## EXERCISE DIRECTIONS
Return, in their exact form, the lines that lie between the start of the data below and the line containing "wa).cores = s.cores := rfl", with both ends included.

[Dataset entries]
══════

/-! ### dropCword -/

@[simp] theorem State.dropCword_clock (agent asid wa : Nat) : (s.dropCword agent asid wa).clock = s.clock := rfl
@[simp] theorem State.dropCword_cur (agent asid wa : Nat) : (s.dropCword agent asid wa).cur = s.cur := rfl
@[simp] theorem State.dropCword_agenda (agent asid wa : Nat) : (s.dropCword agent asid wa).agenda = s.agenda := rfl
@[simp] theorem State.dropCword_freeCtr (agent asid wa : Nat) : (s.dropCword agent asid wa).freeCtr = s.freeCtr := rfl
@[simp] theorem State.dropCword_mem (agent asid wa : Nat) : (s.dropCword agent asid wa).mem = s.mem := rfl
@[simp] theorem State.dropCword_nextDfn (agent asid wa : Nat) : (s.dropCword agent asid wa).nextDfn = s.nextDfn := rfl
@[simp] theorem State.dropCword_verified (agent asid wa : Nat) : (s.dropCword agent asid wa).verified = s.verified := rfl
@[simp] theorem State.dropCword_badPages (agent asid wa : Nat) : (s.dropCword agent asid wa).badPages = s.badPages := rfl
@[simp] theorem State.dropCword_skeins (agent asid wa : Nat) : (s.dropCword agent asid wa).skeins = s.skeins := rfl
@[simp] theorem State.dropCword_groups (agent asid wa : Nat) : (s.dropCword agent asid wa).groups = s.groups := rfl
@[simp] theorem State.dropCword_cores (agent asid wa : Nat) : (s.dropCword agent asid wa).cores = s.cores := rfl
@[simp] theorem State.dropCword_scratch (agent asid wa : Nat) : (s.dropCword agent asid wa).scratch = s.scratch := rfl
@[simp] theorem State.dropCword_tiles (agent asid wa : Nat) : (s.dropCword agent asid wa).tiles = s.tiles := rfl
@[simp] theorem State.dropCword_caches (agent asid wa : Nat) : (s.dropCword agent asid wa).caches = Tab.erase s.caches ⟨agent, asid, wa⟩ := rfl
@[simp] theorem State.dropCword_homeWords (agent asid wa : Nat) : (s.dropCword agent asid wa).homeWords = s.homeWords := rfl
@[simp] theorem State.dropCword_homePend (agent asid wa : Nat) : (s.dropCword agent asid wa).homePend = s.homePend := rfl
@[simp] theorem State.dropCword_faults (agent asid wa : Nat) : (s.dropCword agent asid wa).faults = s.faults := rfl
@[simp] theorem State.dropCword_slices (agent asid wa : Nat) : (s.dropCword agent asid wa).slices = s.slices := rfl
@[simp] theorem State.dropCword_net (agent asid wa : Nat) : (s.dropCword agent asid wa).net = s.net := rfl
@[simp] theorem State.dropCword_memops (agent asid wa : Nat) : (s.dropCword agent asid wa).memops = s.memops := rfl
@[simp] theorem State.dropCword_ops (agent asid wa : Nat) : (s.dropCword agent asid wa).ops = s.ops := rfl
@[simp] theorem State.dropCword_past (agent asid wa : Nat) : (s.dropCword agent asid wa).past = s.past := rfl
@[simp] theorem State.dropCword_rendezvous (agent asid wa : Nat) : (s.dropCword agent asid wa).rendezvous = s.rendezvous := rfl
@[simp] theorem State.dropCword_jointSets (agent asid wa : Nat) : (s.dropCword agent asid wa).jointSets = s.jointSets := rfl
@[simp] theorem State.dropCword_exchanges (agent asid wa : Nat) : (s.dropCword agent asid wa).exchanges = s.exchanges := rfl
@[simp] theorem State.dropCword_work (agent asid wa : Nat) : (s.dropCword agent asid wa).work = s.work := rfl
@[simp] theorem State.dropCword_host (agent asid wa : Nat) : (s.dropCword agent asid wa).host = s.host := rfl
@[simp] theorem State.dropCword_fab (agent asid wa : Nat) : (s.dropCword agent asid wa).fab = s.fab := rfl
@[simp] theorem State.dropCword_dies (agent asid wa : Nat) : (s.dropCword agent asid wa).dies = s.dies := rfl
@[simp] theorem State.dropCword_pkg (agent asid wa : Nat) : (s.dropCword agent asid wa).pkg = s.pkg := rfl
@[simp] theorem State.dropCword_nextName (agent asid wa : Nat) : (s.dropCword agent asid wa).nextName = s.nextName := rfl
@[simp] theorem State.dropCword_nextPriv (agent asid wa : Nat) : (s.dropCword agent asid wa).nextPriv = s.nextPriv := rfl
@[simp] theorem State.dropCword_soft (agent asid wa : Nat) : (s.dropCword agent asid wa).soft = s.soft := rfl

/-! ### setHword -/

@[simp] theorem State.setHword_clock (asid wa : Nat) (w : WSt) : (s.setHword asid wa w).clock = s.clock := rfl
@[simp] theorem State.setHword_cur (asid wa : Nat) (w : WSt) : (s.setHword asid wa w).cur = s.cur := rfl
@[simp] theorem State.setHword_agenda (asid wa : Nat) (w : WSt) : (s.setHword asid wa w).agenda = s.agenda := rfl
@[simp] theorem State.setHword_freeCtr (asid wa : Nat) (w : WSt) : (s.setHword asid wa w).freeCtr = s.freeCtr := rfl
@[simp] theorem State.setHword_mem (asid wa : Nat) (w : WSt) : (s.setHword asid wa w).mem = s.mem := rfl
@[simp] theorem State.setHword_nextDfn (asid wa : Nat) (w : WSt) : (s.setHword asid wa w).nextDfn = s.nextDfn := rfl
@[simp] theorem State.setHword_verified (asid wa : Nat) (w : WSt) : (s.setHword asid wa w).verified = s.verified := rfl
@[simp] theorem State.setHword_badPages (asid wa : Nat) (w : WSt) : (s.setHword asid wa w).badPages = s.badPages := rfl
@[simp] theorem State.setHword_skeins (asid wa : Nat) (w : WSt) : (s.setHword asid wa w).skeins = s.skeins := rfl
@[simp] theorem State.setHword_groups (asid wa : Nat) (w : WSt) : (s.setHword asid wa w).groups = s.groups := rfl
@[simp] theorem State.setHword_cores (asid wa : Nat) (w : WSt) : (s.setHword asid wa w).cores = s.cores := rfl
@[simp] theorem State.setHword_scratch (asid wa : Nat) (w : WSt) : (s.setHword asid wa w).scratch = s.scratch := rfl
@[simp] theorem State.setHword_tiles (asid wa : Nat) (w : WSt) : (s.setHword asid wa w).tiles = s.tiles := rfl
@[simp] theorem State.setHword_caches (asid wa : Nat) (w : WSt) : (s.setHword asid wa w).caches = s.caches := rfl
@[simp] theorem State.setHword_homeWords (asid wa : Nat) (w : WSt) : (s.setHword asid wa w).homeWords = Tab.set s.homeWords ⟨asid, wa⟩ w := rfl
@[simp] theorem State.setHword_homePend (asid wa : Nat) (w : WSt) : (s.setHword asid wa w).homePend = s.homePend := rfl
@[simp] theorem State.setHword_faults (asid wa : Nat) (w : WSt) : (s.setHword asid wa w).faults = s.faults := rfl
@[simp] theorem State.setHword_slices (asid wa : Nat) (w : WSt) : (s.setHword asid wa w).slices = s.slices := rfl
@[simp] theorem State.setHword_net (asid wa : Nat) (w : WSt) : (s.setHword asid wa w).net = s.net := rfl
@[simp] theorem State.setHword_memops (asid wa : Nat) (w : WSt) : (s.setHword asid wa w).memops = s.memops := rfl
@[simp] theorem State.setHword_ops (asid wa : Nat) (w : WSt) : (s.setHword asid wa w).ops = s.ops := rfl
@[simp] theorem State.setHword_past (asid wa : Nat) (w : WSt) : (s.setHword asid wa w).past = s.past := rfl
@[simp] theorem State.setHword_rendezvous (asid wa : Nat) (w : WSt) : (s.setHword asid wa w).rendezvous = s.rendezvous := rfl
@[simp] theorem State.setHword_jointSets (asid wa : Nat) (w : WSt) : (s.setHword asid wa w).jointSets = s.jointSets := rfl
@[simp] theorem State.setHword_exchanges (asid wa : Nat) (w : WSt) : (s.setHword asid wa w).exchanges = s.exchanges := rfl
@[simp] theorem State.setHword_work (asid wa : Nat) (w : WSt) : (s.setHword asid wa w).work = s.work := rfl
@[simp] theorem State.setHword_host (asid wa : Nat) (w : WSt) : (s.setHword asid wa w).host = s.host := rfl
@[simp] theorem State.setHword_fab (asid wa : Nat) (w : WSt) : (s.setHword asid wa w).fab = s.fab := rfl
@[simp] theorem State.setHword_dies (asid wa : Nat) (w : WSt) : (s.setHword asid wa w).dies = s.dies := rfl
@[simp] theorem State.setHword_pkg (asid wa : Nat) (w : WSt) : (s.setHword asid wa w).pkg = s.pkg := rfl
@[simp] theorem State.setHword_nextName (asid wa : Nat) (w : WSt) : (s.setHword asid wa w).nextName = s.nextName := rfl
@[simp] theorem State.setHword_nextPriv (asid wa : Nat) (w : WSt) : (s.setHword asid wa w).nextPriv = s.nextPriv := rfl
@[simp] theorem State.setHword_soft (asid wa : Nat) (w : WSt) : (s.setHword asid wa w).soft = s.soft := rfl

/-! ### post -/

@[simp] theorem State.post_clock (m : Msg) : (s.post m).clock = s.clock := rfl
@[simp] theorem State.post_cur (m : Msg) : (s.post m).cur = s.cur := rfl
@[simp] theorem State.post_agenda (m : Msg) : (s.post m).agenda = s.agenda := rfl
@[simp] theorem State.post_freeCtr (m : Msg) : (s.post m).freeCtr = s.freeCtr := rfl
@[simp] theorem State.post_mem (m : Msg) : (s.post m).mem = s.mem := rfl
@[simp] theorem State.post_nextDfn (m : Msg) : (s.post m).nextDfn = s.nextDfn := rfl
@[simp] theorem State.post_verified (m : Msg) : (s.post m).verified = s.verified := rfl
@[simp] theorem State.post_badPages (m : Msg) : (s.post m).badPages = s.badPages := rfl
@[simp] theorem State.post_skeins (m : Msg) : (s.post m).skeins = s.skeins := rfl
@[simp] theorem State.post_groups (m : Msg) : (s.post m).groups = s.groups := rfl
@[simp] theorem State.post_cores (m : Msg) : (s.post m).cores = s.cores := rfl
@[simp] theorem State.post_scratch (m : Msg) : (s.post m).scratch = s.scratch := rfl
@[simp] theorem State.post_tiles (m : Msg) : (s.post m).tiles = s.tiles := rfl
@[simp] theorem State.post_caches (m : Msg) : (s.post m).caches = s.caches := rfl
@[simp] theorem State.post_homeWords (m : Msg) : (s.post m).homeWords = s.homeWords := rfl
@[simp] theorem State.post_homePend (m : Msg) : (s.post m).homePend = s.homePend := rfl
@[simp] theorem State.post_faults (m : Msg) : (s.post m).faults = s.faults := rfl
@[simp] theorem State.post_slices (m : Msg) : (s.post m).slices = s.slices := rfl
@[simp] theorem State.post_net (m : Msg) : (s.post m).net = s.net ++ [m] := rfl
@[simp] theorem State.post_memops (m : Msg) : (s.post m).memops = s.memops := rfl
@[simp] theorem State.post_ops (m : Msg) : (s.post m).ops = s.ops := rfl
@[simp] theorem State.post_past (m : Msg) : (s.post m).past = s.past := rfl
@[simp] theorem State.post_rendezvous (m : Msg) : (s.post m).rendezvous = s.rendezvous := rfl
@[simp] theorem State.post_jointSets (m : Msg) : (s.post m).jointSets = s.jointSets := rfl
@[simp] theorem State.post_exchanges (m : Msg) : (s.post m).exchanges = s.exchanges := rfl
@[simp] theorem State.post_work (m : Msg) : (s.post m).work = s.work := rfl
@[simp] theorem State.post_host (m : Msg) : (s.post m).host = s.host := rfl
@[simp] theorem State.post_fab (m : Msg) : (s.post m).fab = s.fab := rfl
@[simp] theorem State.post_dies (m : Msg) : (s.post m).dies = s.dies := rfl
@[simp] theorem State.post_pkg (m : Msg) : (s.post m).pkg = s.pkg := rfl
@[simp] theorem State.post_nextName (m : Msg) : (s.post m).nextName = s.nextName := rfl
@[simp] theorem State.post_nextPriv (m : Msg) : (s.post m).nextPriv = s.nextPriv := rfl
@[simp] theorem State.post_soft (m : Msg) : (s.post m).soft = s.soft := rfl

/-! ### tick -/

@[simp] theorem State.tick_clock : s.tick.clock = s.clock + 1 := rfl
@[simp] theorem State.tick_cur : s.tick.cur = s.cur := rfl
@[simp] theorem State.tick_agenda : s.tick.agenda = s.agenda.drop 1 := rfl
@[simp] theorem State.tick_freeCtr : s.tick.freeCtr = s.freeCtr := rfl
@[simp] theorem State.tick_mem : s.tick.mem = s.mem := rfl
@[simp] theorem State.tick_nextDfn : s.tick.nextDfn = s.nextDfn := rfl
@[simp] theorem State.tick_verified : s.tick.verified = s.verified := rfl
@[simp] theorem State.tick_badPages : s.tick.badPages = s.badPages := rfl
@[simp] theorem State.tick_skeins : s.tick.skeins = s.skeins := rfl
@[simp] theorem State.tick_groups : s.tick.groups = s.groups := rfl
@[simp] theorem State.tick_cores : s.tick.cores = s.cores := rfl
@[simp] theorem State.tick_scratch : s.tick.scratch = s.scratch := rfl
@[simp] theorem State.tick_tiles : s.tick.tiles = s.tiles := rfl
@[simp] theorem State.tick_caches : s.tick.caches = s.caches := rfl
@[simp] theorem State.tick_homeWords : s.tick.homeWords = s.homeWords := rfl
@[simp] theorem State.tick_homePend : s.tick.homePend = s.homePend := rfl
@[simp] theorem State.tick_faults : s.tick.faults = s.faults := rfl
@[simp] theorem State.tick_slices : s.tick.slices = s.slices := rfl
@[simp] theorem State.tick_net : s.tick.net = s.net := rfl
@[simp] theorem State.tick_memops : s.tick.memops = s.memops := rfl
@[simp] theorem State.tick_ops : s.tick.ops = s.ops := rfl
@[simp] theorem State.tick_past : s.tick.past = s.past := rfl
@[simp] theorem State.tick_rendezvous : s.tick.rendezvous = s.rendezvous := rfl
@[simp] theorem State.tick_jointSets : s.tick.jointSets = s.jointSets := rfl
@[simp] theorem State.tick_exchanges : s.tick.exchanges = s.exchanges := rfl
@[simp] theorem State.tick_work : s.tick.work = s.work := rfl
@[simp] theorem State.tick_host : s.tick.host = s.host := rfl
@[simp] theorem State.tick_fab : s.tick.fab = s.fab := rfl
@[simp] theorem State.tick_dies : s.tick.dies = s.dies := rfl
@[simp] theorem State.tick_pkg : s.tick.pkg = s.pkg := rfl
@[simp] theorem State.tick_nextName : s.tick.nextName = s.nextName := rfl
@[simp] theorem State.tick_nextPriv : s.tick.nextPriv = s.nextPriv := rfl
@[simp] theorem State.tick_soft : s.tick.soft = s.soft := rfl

══════

## RESPONSE TO THE TASK
/-! ### dropCword -/

@[simp] theorem State.dropCword_clock (agent asid wa : Nat) : (s.dropCword agent asid wa).clock = s.clock := rfl
@[simp] theorem State.dropCword_cur (agent asid wa : Nat) : (s.dropCword agent asid wa).cur = s.cur := rfl
@[simp] theorem State.dropCword_agenda (agent asid wa : Nat) : (s.dropCword agent asid wa).agenda = s.agenda := rfl
@[simp] theorem State.dropCword_freeCtr (agent asid wa : Nat) : (s.dropCword agent asid wa).freeCtr = s.freeCtr := rfl
@[simp] theorem State.dropCword_mem (agent asid wa : Nat) : (s.dropCword agent asid wa).mem = s.mem := rfl
@[simp] theorem State.dropCword_nextDfn (agent asid wa : Nat) : (s.dropCword agent asid wa).nextDfn = s.nextDfn := rfl
@[simp] theorem State.dropCword_verified (agent asid wa : Nat) : (s.dropCword agent asid wa).verified = s.verified := rfl
@[simp] theorem State.dropCword_badPages (agent asid wa : Nat) : (s.dropCword agent asid wa).badPages = s.badPages := rfl
@[simp] theorem State.dropCword_skeins (agent asid wa : Nat) : (s.dropCword agent asid wa).skeins = s.skeins := rfl
@[simp] theorem State.dropCword_groups (agent asid wa : Nat) : (s.dropCword agent asid wa).groups = s.groups := rfl
@[simp] theorem State.dropCword_cores (agent asid wa : Nat) : (s.dropCword agent asid wa).cores = s.cores := rfl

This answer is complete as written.